For the Deseret News

Published: Tuesday, Sept. 17 2013 12:15 p.m. MDT

After “family,” teens mention teachers and coaches (11 percent), friends (9 percent), and pastors or other religious leaders they know personally (6 percent). It is notable that a majority of teens indicated that the people they most admire and imitate are those with whom they maintain a personal connection, friendship or interaction.

This is not to say that student athletes do not looking to pattern their careers after professional and collegiate stars.

"I love watching Steve Nash play," Natalie Mecham, former Davis High girls’ basketball standout, now with Idaho State, said in an email. "I notice the patience he has with his teammates, coaches and with himself. But what I admire the most is that He. Works. His. Butt. Off. I also loved that he still enjoyed the game. I want to develop that."

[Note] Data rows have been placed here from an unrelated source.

-- ==== Sys2Proof/Machine/Issue.lean ====
section
/-! DEFINITION. Issue: the group at issue, its operands past results in flight, the traps common to all instructions, and the
retirement of an instruction (14 R315 to R320, 10 R219 to R223). -/

namespace Sys2Proof.Machine

/-- The issuing context of an instruction: the state, the group and live slot at issue, the fragment there, the cycle of its
partition, and the operand codes' base. -/
structure Ctx where
  s : State
  key : Nat
  g : Group
  slot : Bool
  f : Entry
  now : Nat
  deriving DecidableEq, Repr

/-- The group at issue: a placed group whose live slot holds a runnable fragment. -/
def issuing (s : State) : Option Ctx :=
  match s.issue with
  | none => none
  | some c =>
    match Assoc.find c.key s.groups with
    | none => none
    | some g =>
      if (g.live c.slot).kind = 1 then
        some { s := s, key := c.key, g := g, slot := c.slot, f := g.live c.slot, now := c.before.cycle }
      else none

/-! ### Reading registers past results in flight (14 R319) -/

/-- The results in flight to a register that have not landed. -/
def Ctx.pending (c : Ctx) (r : Reg) : List Hazard :=
  c.g.hazards.filter (fun h => decide (h.reg = r) && decide (c.now < h.lands))

/-- A number that distinguishes registers, for free choices. -/
def Reg.code : Reg → Nat
  | .v n => n
  | .k n => 20000 + n
  | .p n => 20100 + n
  | .q n => 20200 + n
  | .z n => 20300 + n

/-- The value of a lane line: where results are in flight, each lane receives the value before one of the writes or the result,
a free choice of the device.
DEDUCED: log 15. -/
def Ctx.line (c : Ctx) (n : Nat) : Lanes Word :=
  match c.pending (.v n) with
  | [] => c.g.line n
  | hs =>
    let olds := hs.map (fun h => match h.old with | .line x _ => x | .word x => Lanes.fill x)
    Lanes.ofFn (fun l =>
      let choices := c.g.line n :: olds
      (choices.getD (Config.freeNat c.s.fresh (32 * n + l.val) % choices.length) (c.g.line n))[l])

/-- The tag of a lane line, likewise. -/
def Ctx.tag (c : Ctx) (n : Nat) : BitVec 5 :=
  let cur : BitVec 5 := BitVec.ofNat 5 (c.g.tagByte n).toNat
  match c.pending (.v n) with
  | [] => cur
  | hs =>
    let choices := cur :: hs.map (fun h => match h.old with | .line _ t => BitVec.ofNat 5 t.toNat | .word _ => cur)
    choices.getD (Config.freeNat c.s.fresh (2 ^ 20 + n) % choices.length) cur

/-- A word held by a register other than a lane line, past results in flight. -/
def Ctx.settled (c : Ctx) (r : Reg) (cur : Word) : Word :=
  match c.pending r with
  | [] => cur
  | hs =>
    let choices := cur :: hs.map (fun h => match h.old with | .word x => x | .line _ _ => cur)
    choices.getD (Config.freeNat c.s.fresh (2 ^ 21 + r.code) % choices.length) cur

/-- A predicate past results in flight: each lane's bit is chosen by itself. -/
def Ctx.settledMask (c : Ctx) (r : Reg) (cur : Mask) : Mask :=
  match c.pending r with
  | [] => cur
  | hs =>
    let choices := cur :: hs.map (fun h => match h.old with | .word x => x | .line _ _ => cur)
    maskOf (fun l => (choices.getD (Config.freeNat c.s.fresh (2 ^ 22 + 32 * r.code + l) % choices.length) cur).getLsbD l)

/-- A uniform register. -/
def Ctx.k (c : Ctx) (n : Nat) : Word := c.settled (.k n) (c.g.kreg n)

/-- A uniform register named by a field. -/
def Ctx.kf {w : Nat} (c : Ctx) (x : BitVec w) : Word := c.k x.toNat

/-- A pair of uniform registers as a 64-bit number. -/
def Ctx.kpair {w : Nat} (c : Ctx) (x : BitVec w) : Nat := pairNat (c.k x.toNat) (c.k (x.toNat + 1))

/-- A lane predicate; code 7 means always. -/
def Ctx.p (c : Ctx) (n : Nat) : Mask := if n = 7 then BitVec.allOnes 32 else c.settledMask (.p n) (c.g.preg n)

/-- A uniform predicate; code 3 means always. -/
def Ctx.q (c : Ctx) (n : Nat) : Bool :=
  if n = 3 then true else (c.settled (.q n) (w32 (b2n (c.g.qbit n)))).getLsbD 0

/-- The value of the `i`-th register of a lane operand code (04 R79). -/
def Ctx.val (c : Ctx) (x : BitVec 6) (i : Nat := 0) : Lanes Word :=
  if x.toNat < 48 then c.line (c.g.lbase + x.toNat + i) else Lanes.fill (c.k (x.toNat - 48 + i))

/-- The tag of the `i`-th register of a lane operand code; none for a broadcast operand. -/
def Ctx.tagOf (c : Ctx) (x : BitVec 6) (i : Nat := 0) : Option (BitVec 5) :=
  if x.toNat < 48 then some (c.tag (c.g.lbase + x.toNat + i)) else none

/-- The 64-bit value of a lane operand pair, lane by lane. -/
def Ctx.valPair (c : Ctx) (x : BitVec 6) (l : Fin 32) : Nat := pairNat (c.val x 0)[l] (c.val x 1)[l]

/-- The lanes for which a guard holds, and for a uniform guard whether it holds. -/
def Ctx.guardMask (c : Ctx) : Guard → Mask
  | .lane g => c.p g.toNat
  | _ => BitVec.allOnes 32

/-- Whether a uniform guard holds. -/
def Ctx.guardOn (c : Ctx) : Guard → Bool
  | .uniform q => c.q q.toNat
  | _ => true

/-- ACTIVE (14 R334): the live lanes of the issuing fragment whose guard bit is set. -/
def Ctx.active (c : Ctx) (g : Guard) : Mask := c.f.mask &&& c.guardMask g

/-! ### Traps common to all instructions -/

/-- The registers of the guard (14 R319). -/
def Guard.regs : Guard → List Reg
  | .lane g => if g = 7 then [] else [.p g.toNat]
  | .uniform q => if q = 3 then [] else [.q q.toNat]
  | .always => []

/-- All registers an instruction reads, its guard's included. -/
def Ctx.readRegs (c : Ctx) (sh : Shape) : List Reg :=
  sh.guard.regs ++ sh.reads.flatMap (Operand.regs c.g.lbase)

/-- All registers an instruction writes. -/
def Ctx.writeRegs (c : Ctx) (sh : Shape) : List Reg := sh.writes.flatMap (Operand.regs c.g.lbase)

/-- An illegal-instruction trap. -/
def illegal : Trap := { kind := 0x01 }

/-- A tag trap of CAUSE 0 on a register code. -/
def tagTrap (code : Nat) : Trap := { kind := 0x05, entry := BitVec.ofNat 8 code }

/-- The stall-underrun trap of a read of an unlanded result, with CHK set (14 R319). -/
def Ctx.underrun (c : Ctx) (rs : List Reg) : List Trap :=
  if c.g.chk && rs.any (fun r => !(c.pending r).isEmpty) then [{ kind := 0x04 }] else []

/-- Whether any of the `n` image bytes from an offset lies in a poisoned 128-byte line (13 R306). -/
def Group.imagePoisoned (g : Group) (off n : Nat) : Bool :=
  (List.range ((off % 128 + n + 127) / 128)).any (fun i => Assoc.get false g.imgPoison (off / 128 + i))

/-- A group with the poison of whole image lines cleared. -/
def Group.cleanImage (g : Group) (off n : Nat) : Group :=
  { g with imgPoison := (List.range (n / 128)).foldl (fun t i => Assoc.set false t (off / 128 + i) false) g.imgPoison }

/-- The image offset of a logical lane line. -/
def lineOffset (n : Nat) : Nat := 0x4000 + 128 * (n % 256)

/-- The poison faults of the registers an instruction reads (10 R229), ENTRY the register code: CAUSE 0 for a register awaiting poisoned
data. A register whose line of the image is poisoned awaits poisoned data likewise, but for a geometric operand, whose line is read poisoned
with CAUSE 1; a predicate has no register code.
DEDUCED: log 140. -/
def Ctx.poisonTraps (c : Ctx) (line : BitVec 4) (rs : List Reg) : List Trap :=
  rs.filterMap (fun r =>
    match r with
    | .v n =>
      let e := BitVec.ofNat 8 (n - c.g.lbase)
      if c.g.lbase ≤ n ∧ n < c.g.lbase + 48 ∧ c.g.frec.ppoisv.getLsbD (n - c.g.lbase) = true then some { kind := 0x0F, entry := e }
      else if c.g.imagePoisoned (lineOffset n) 128 then some { kind := 0x0F, cause := line, entry := e } else none
    | .k n =>
      let e := BitVec.ofNat 8 (64 + n)
      if c.g.frec.ppoisk.getLsbD n = true then some { kind := 0x0F, entry := e }
      else if c.g.imagePoisoned 0x100 128 then some { kind := 0x0F, entry := e } else none
    | .p _ => if c.g.imagePoisoned 0x180 128 then some { kind := 0x0F } else none
    | .q _ => if c.g.imagePoisoned 0x180 128 then some { kind := 0x0F } else none
    | .z _ => none)

/-- The tag traps of reserved tags in any lane register that an instruction reads (05 R98).
DESIGN CHOICE: log 121. -/
def Ctx.reservedTags (c : Ctx) (rs : List Reg) : List Trap :=
  rs.filterMap (fun r =>
    match r with
    | .v n => if tagAssigned (c.tag n) then none else some (tagTrap (n - c.g.lbase))
    | _ => none)

/-- The traps that the word and the group's role alone decide (14 R315, R316; 02 R24). -/
def Ctx.wordTraps (c : Ctx) (i : Instr) (sh : Shape) : List Trap :=
  (if i.wellFormed then [] else [illegal]) ++ (if sh.roles.contains c.g.role then [] else [{ kind := 0x02 }])

/-- The traps common to all instructions that depend on registers: stall underrun, reserved tags, poison. -/
def Ctx.sourceTraps (c : Ctx) (sh : Shape) : List Trap :=
  c.underrun (c.readRegs sh) ++ c.reservedTags (c.readRegs sh) ++
    c.poisonTraps (if sh.geo then 1 else 0) (c.readRegs sh)

/-! ### Writing results -/

/-- Results in flight that have not landed by a cycle. -/
def Group.liveHazards (g : Group) (now : Nat) : List Hazard := g.hazards.filter (fun h => decide (now < h.lands))

/-- The cycle at which a result of latency `lat` issued at `now` lands: not before an earlier result to the same register. -/
def Group.landing (g : Group) (r : Reg) (now lat : Nat) : Nat :=
  (g.hazards.filter (fun h => decide (h.reg = r))).foldl (fun a h => max a h.lands) (now + lat)

/-- The results in flight of a group after one more fixed-latency result, to register `r` (14 R318). -/
def Group.inFlight (g : Group) (r : Reg) (now lat : Nat) (old : OldValue) : List Hazard :=
  g.liveHazards now ++ [{ reg := r, lands := g.landing r now lat, old := old }]

/-- Merges new lane values into old ones under a mask. -/
def mergeLanesOf (m : Mask) (new old : Lanes Word) : Lanes Word :=
  Lanes.ofFn (fun l => if m.getLsbD l.val then new[l] else old[l])

/-- A fault record with the poison mark of a window register cleared (10 R229). -/
def Frec.cleanV (r : Frec) (n : Nat) : Frec := { r with ppoisv := BitVec.ofNat 64 (setBits r.ppoisv.toNat n 1 0) }

/-- A fault record with the poison mark of a uniform register cleared. -/
def Frec.cleanK (r : Frec) (n : Nat) : Frec := { r with ppoisk := w32 (setBits r.ppoisk.toNat n 1 0) }

/-- A group with the active lanes of a logical line and its tag written, with a fixed latency. A line overwritten in every lane is
present and loses its poison (04 R75, 10 R229). -/
def Group.writeLine (g : Group) (n : Nat) (m : Mask) (x : Lanes Word) (t : BitVec 5) (now lat : Nat) : Group :=
  { g with
    hazards := g.inFlight (.v n) now lat (.line (g.line n) (g.tagByte n))
    lines := Assoc.set (Lanes.fill 0) g.lines (n % 256) (mergeLanesOf m x (g.line n))
    ltags := Assoc.set 0 g.ltags n (t.zeroExtend 8)
    absent := if m = BitVec.allOnes 32 then g.absent &&& ~~~(BitVec.ofNat 256 (2 ^ (n % 256))) else g.absent
    frec := if m = BitVec.allOnes 32 then g.frec.cleanV (n - g.lbase) else g.frec
    imgPoison := if m = BitVec.allOnes 32 then (g.cleanImage (lineOffset n) 128).imgPoison else g.imgPoison }

/-- A group with a uniform register written, with a fixed latency. -/
def Group.writeK (g : Group) (n : Nat) (x : Word) (now lat : Nat) : Group :=
  { g with
    hazards := g.inFlight (.k n) now lat (.word (g.kreg n))
    k := g.k.setIfInBounds n x
    frec := g.frec.cleanK n }

/-- A group with the active lanes of a lane predicate written, with a fixed latency; code 7 writes nothing. -/
def Group.writeP (g : Group) (n : Nat) (m x : Mask) (now lat : Nat) : Group :=
  if n = 7 then g
  else
    { g with
      hazards := g.inFlight (.p n) now lat (.word (g.preg n))
      p := g.p.setIfInBounds n ((x &&& m) ||| (g.preg n &&& ~~~m)) }

/-- A group with a uniform predicate written, with a fixed latency; code 3 writes nothing. -/
def Group.writeQ (g : Group) (n : Nat) (b : Bool) (now lat : Nat) : Group :=
  if n = 3 then g
  else
    { g with
      hazards := g.inFlight (.q n) now lat (.word (w32 (b2n (g.qbit n))))
      q := if n < 3 then w32 (setBits g.q.toNat n 1 (b2n b)) else g.q }

/-- A group with a uniform register written by an instruction of variable latency: the write is complete. -/
def Group.landK (g : Group) (n : Nat) (x : Word) : Group :=
  { g with
    k := g.k.setIfInBounds n x
    frec := g.frec.cleanK n
    hazards := g.hazards.filter (fun h => decide (h.reg ≠ .k n)) }

/-! ### Retirement -/

/-- The issuing fragment moves past the instruction. -/
def Group.advance (g : Group) (slot : Bool) : Group :=
  g.setLive slot { g.live slot with pc := (g.live slot).pc.next }

/-- What issue leaves on a group: the stall count and the slot that issued last. -/
def Group.issued (g : Group) (slot : Bool) (now stall : Nat) : Group :=
  { g with readyAt := now + 1 + stall, lastSlot := slot, hazards := g.liveHazards now, issues := g.issues + 1 }

/-- A geometric instruction in flight has been followed by a later instruction of its fragment (06 R140). -/
def Group.noteLater (g : Group) (m : Mask) : Group :=
  { g with geoOp := g.geoOp.map (fun o => { o with later := o.later || decide (o.mask &&& m ≠ 0) }) }

/-- The state after an instruction left its group as `g`: the issue ends and one point of free choice has passed. -/
def Ctx.done (c : Ctx) (s : State) (g : Group) (stall : Nat) : State :=
  { s.setGroup c.key ((g.issued c.slot c.now stall).noteLater c.f.mask) with issue := none, fresh := c.s.fresh + 1 }

/-- The state after an instruction that leaves its group as `g` and continues at the next word. -/
def Ctx.retire (c : Ctx) (g : Group) (stall : Nat) : State := c.done c.s (g.advance c.slot) stall

/-- The state after a uniform instruction of variable latency that completes at once: `kd` takes the result. -/
def Ctx.finish (c : Ctx) (s : State) (g : Group) (kd : Nat) (x : Word) (stall : Nat) : State :=
  c.done s ((g.landK kd x).advance c.slot) stall

/-- The registers that a geometric instruction in flight holds busy for writes: its operand block and index (06 R133). -/
def Group.geoHolds (g : Group) : List Reg :=
  match g.geoOp with
  | some o => (List.range o.count).map (fun i => Reg.v (o.base + i)) ++ o.idxLine.toList.map Reg.v
  | none => []

/-- A window instruction waits until every lane-register result in flight has been written (04 R85). -/
def Ctx.lanesInFlight (c : Ctx) : Bool :=
  c.g.busy.any (fun r => match r with | .v _ => true | _ => false) ||
  (c.g.liveHazards c.now).any (fun h => match h.reg with | .v _ => true | _ => false)

/-- Whether a special register is one that its instruction in flight holds back: MTMASK behind the matrix instruction, GEOSTG0,
GEOSTG1, GEODONE and GEOCNT behind the geometric one (18 R453). -/
def Group.sprHeld (g : Group) (r : Nat) : Bool :=
  (decide (r = 0x018) && g.matrixOp.isSome) || ((decide (0x019 ≤ r) && decide (r ≤ 0x01C)) && g.geoOp.isSome)

/-- Whether an instruction is a matrix instruction, which REPLAY can re-execute (10 R226). -/
def isMatrix : Instr → Bool
  | .mma .. | .hadt .. | .qtile .. | .zld .. | .zst .. | .zsta .. | .zzero .. | .zcvt .. | .zmov .. => true
  | _ => false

Current Roy High School softball player Addie Aiken, a sophomore, also looks up to a player whose game is similar to Aiken's own.

“I look up to (University of Oklahoma star and U.S. National Team member) Keilani Ricketts," Addie says, "because she is a lefty pitcher like me, is really athletic, and looks like she really loves the game.”

The Barna Group study showed that no matter who the teen chose for their role model, those participating in the study described a wide range of reasons why they named that particular person. The most common rationale (26 percent) was because of personality traits. For example, some of the listed traits included caring about others, being loving and polite, being courageous, and being fun. Twenty-two percent of the participants in the study also chose people that they would like to emulate; they would like to “follow in the footsteps” of their chosen role model.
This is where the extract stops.